In my last post, I described a new feature in TokuMX 1.5—partitioned collections—that’s aimed at making it easier and faster to work with time series data. Feedback from that post made me realize that some users may not immediately understand the differences between partitioning a collection and sharding a collection. In this post, I hope to clear that up.
On the surface, partitioning a collection and sharding a collection seem similar. Both actions take a collection and break it into smaller pieces for some performance benefit. Also, the terms are sometimes used interchangeably when discussing other technologies. But for TokuMX, the two features are very different in purpose and implementation. In describing each feature’s purpose and implementation, I hope to clarify the differences between the two features.

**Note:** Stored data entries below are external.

-- ==== Sys2Proof/Tests/Slice0.lean ====
section
/-! SUPPORT. Tests: each expected value is a vector of spec 95_test_vectors.md, a worked example of the instruction's rule, or a
boundary of a rule; then a witness for the hypotheses of each statement. -/

namespace Sys2Proof.Machine.Tests

/-- What a field of the next state is; nothing when there is no next state. -/
def after {α : Type} (a : Answer) (f : State → α) : Option α :=
  match a with
  | .next t => some (f t)
  | .fault _ => none
  | .refused _ => none

/-- The launch state with one register set. -/
def with1 (r : Nibble) (a : Byte) : State := setV State.reset r a

/-- The launch state with two registers set. -/
def with2 (r : Nibble) (a : Byte) (q : Nibble) (b : Byte) : State := setV (with1 r a) q b

/-- The launch state with bytes of memory written. -/
def withMem (a : Nat) (bs : List Byte) : State := storeBytes State.reset a bs

/-! ### Decoding: words written out bit by bit from 30_encoding.md R78 (samples of 95 section 2.1) -/

theorem test_decode_cls : decode 0b0000000011100000#16 = .instr (.cls) ∧ encode (.cls) = 0b0000000011100000#16 := by decide
theorem test_decode_ret : decode 0b0000000011101110#16 = .instr (.ret) ∧ encode (.ret) = 0b0000000011101110#16 := by decide
theorem test_decode_jp : decode 0b0001101010111100#16 = .instr (.jp 0xABC) ∧ encode (.jp 0xABC) = 0b0001101010111100#16 := by decide
theorem test_decode_call : decode 0b0010111111111111#16 = .instr (.call 0xFFF) ∧ encode (.call 0xFFF) = 0b0010111111111111#16 := by decide
theorem test_decode_seByte : decode 0b0011101001111111#16 = .instr (.seByte 10 0x7F) ∧ encode (.seByte 10 0x7F) = 0b0011101001111111#16 := by decide
theorem test_decode_sneByte : decode 0b0100000000000001#16 = .instr (.sneByte 0 0x01) ∧ encode (.sneByte 0 0x01) = 0b0100000000000001#16 := by decide
theorem test_decode_seReg : decode 0b0101101010110000#16 = .instr (.seReg 10 11) ∧ encode (.seReg 10 11) = 0b0101101010110000#16 := by decide
theorem test_decode_ldByte : decode 0b0110111100000000#16 = .instr (.ldByte 15 0x00) ∧ encode (.ldByte 15 0x00) = 0b0110111100000000#16 := by decide
theorem test_decode_addByte : decode 0b0111110011111111#16 = .instr (.addByte 12 0xFF) ∧ encode (.addByte 12 0xFF) = 0b0111110011111111#16 := by decide
theorem test_decode_ldReg : decode 0b1000000100100000#16 = .instr (.ldReg 1 2) ∧ encode (.ldReg 1 2) = 0b1000000100100000#16 := by decide
theorem test_decode_orReg : decode 0b1000000100100001#16 = .instr (.orReg 1 2) ∧ encode (.orReg 1 2) = 0b1000000100100001#16 := by decide
theorem test_decode_andReg : decode 0b1000000100100010#16 = .instr (.andReg 1 2) ∧ encode (.andReg 1 2) = 0b1000000100100010#16 := by decide
theorem test_decode_xorReg : decode 0b1000000100100011#16 = .instr (.xorReg 1 2) ∧ encode (.xorReg 1 2) = 0b1000000100100011#16 := by decide
theorem test_decode_addReg : decode 0b1000000100100100#16 = .instr (.addReg 1 2) ∧ encode (.addReg 1 2) = 0b1000000100100100#16 := by decide
theorem test_decode_subReg : decode 0b1000000100100101#16 = .instr (.subReg 1 2) ∧ encode (.subReg 1 2) = 0b1000000100100101#16 := by decide
theorem test_decode_shr : decode 0b1000000100100110#16 = .instr (.shr 1 2) ∧ encode (.shr 1 2) = 0b1000000100100110#16 := by decide
theorem test_decode_subnReg : decode 0b1000000100100111#16 = .instr (.subnReg 1 2) ∧ encode (.subnReg 1 2) = 0b1000000100100111#16 := by decide
theorem test_decode_shl : decode 0b1000000100101110#16 = .instr (.shl 1 2) ∧ encode (.shl 1 2) = 0b1000000100101110#16 := by decide
theorem test_decode_sneReg : decode 0b1001101010110000#16 = .instr (.sneReg 10 11) ∧ encode (.sneReg 10 11) = 0b1001101010110000#16 := by decide
theorem test_decode_ldI : decode 0b1010000100100011#16 = .instr (.ldI 0x123) ∧ encode (.ldI 0x123) = 0b1010000100100011#16 := by decide
theorem test_decode_jpV0 : decode 0b1011000100100011#16 = .instr (.jpV0 0x123) ∧ encode (.jpV0 0x123) = 0b1011000100100011#16 := by decide
theorem test_decode_rnd : decode 0b1100010111110000#16 = .instr (.rnd 5 0xF0) ∧ encode (.rnd 5 0xF0) = 0b1100010111110000#16 := by decide
theorem test_decode_drw : decode 0b1101000100100101#16 = .instr (.drw 1 2 5) ∧ encode (.drw 1 2 5) = 0b1101000100100101#16 := by decide
theorem test_decode_skp : decode 0b1110001110011110#16 = .instr (.skp 3) ∧ encode (.skp 3) = 0b1110001110011110#16 := by decide
theorem test_decode_sknp : decode 0b1110001110100001#16 = .instr (.sknp 3) ∧ encode (.sknp 3) = 0b1110001110100001#16 := by decide
theorem test_decode_ldVxDT : decode 0b1111001100000111#16 = .instr (.ldVxDT 3) ∧ encode (.ldVxDT 3) = 0b1111001100000111#16 := by decide
theorem test_decode_ldVxK : decode 0b1111001100001010#16 = .instr (.ldVxK 3) ∧ encode (.ldVxK 3) = 0b1111001100001010#16 := by decide
theorem test_decode_ldDTVx : decode 0b1111001100010101#16 = .instr (.ldDTVx 3) ∧ encode (.ldDTVx 3) = 0b1111001100010101#16 := by decide
theorem test_decode_ldSTVx : decode 0b1111001100011000#16 = .instr (.ldSTVx 3) ∧ encode (.ldSTVx 3) = 0b1111001100011000#16 := by decide
theorem test_decode_addI : decode 0b1111001100011110#16 = .instr (.addI 3) ∧ encode (.addI 3) = 0b1111001100011110#16 := by decide
theorem test_decode_ldF : decode 0b1111001100101001#16 = .instr (.ldF 3) ∧ encode (.ldF 3) = 0b1111001100101001#16 := by decide
theorem test_decode_ldB : decode 0b1111001100110011#16 = .instr (.ldB 3) ∧ encode (.ldB 3) = 0b1111001100110011#16 := by decide
theorem test_decode_storeRegs : decode 0b1111001101010101#16 = .instr (.storeRegs 3) ∧ encode (.storeRegs 3) = 0b1111001101010101#16 := by decide
theorem test_decode_loadRegs : decode 0b1111001101100101#16 = .instr (.loadRegs 3) ∧ encode (.loadRegs 3) = 0b1111001101100101#16 := by decide
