-- ==== Sys2Proof/Word.lean ====
section
/-! DEFINITION. Word types (R2) and their plainest arithmetic. -/

namespace Sys2Proof

/-- A dword of R2: a scalar register, a control register, a virtual address. -/
abbrev Word := BitVec 64

/-- A byte of R2. -/
abbrev Byte := BitVec 8

/-- The words of a Fladitus instruction (R180). -/
abbrev IWord := BitVec 32

end Sys2Proof
end

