-- ==== Sys2Proof/Syntax.lean ====
section
/-! DEFINITION. The one inductive of instructions and steps: one constructor per row of spec/opcode_table.json.
The first 416 are instruction words (08_encoding.md, majors 0x01 to 0x44); the last 86 are the steps of the other
agents (95_what_each_step_holds.md), which have no encoding. Argument names follow Table 8.1: `d a b` register
fields, `fa fb` the policy bits FA and FB, `xm` the bit XM. -/

set_option genSizeOfSpec false

namespace Sys2Proof
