set_option genSizeOfSpec false

namespace Sys2Proof.Machine

/-- A total map that lists only some keys, in rising order; the reader names what an unlisted key reads as. -/
abbrev Sparse (α : Type) := List (Nat × α)

/-- The value at a key, or `d` where the key is not listed. -/
def Sparse.get {α : Type} (d : α) : Sparse α → Nat → α
  | [], _ => d
  | (k', v) :: m, k => if k = k' then v else Sparse.get d m k

/-- The map with a key's value replaced. -/
def Sparse.set {α : Type} : Sparse α → Nat → α → Sparse α
  | [], k, v => [(k, v)]
  | (k', v') :: m, k, v =>
    if k < k' then (k, v) :: (k', v') :: m
    else if k = k' then (k, v) :: m
    else (k', v') :: Sparse.set m k v

/-- A vector clock of R106: component d in bits 32d + 31 : 32d. -/
abbrev Stamp := BitVec 256

/-- Privilege level of a thread (R190). Firmware level is out of the model (log 10). -/
inductive Level where
  | program
  | supervisor
deriving DecidableEq, Repr

/-- What a faulting walk found, as a fault record needs it (R55, Tables 3.1 and 3.2). `resume` is the `vstart` a Retry
continues from (R58, R129). -/
structure PageFault where
  va : Word
  kind : Nat
  cause : Nat
  elem : Nat
  rem : Nat
  stride : Word
  esz : Nat
  lvl : Nat
  reason : Nat
  asid : Nat
  resume : Nat
  /-- what `telem` holds if the fault is delivered: the element, or the column of a tile row (R365) -/
  telem : Nat
deriving DecidableEq, Repr

/-- The header of a stage queue as hardware keeps it: its physical address, and the key slot of the leaf that it was
translated through (R42). -/
structure Head where
  pa : Nat
  slot : Nat
deriving DecidableEq, Repr

/-- Why a thread does not issue. -/
inductive Wait where
  /-- the thread is ready -/
  | none
  /-- an operand or destination is empty (R189) -/
  | regs
  /-- an earlier access is not yet performed, or a page is collapsing (R70, R108, R114, R117) -/
  | memory
  /-- a fault record is to be written (R54, R57) -/
  | record (f : PageFault)
  /-- the record with this index is outstanding on the die (R58, R59) -/
  | pager (die idx : Nat) (f : PageFault)
  /-- registered at a bolt (physical and virtual address) with the observed phase (R141) -/
  | bolt (pa : Nat) (va : Word) (phase : Bool)
  /-- the registered wait was woken; PH at the waking (R140) -/
  | boltDone (phase : Bool)
  /-- arrived at a hardware barrier of the level (R149) -/
  | barrier (level : Nat)
  /-- waits in `vjoin` (R158) -/
  | join
  /-- `vcapp` waits for space (R166) -/
  | space
  /-- `wfe`, with a limit or without (R282) -/
  | wfe (limited : Bool)
  /-- the limit of a `wfe` has passed (R282) -/
  | wfeOver
  /-- `xsend` waits for the peer register (R176) -/
  | peer
  /-- an engine's queue is full, or its commands have not completed (R289, R366, R370) -/
  | engine
  /-- the word at the position is not fetched yet (R54, R107) -/
  | fetch
  /-- the instruction has not begun: a `qnext` before it is outstanding (R102, R131) -/
  | order
  /-- a trap at the position, taken once the `qnext` before it is complete (R220) -/
  | trap (cause : Nat) (tval telem tinfo : Word)
deriving DecidableEq, Repr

Let’s address sharding first.
The purpose of sharding is to to distribute a collection across several machines (i.e. “scale-out”) so that writes and queries on the collection will be distributed. The main idea is that for big data, a single machine can only do so much. No matter how powerful your one machine is, that machine will still be limited by some resource, be it IOPS, CPU, or disk space. So, to get better performance for a collection, one can use sharding to distribute the collection across several machines, and thereby improve performance by increasing the amount of hardware.
To perform these tasks, a sharded collection ought to have a relatively even distribution across shards. Therefore, it should have the following properties:
Because of these properties, each shard contains a random subset of the collection’s data.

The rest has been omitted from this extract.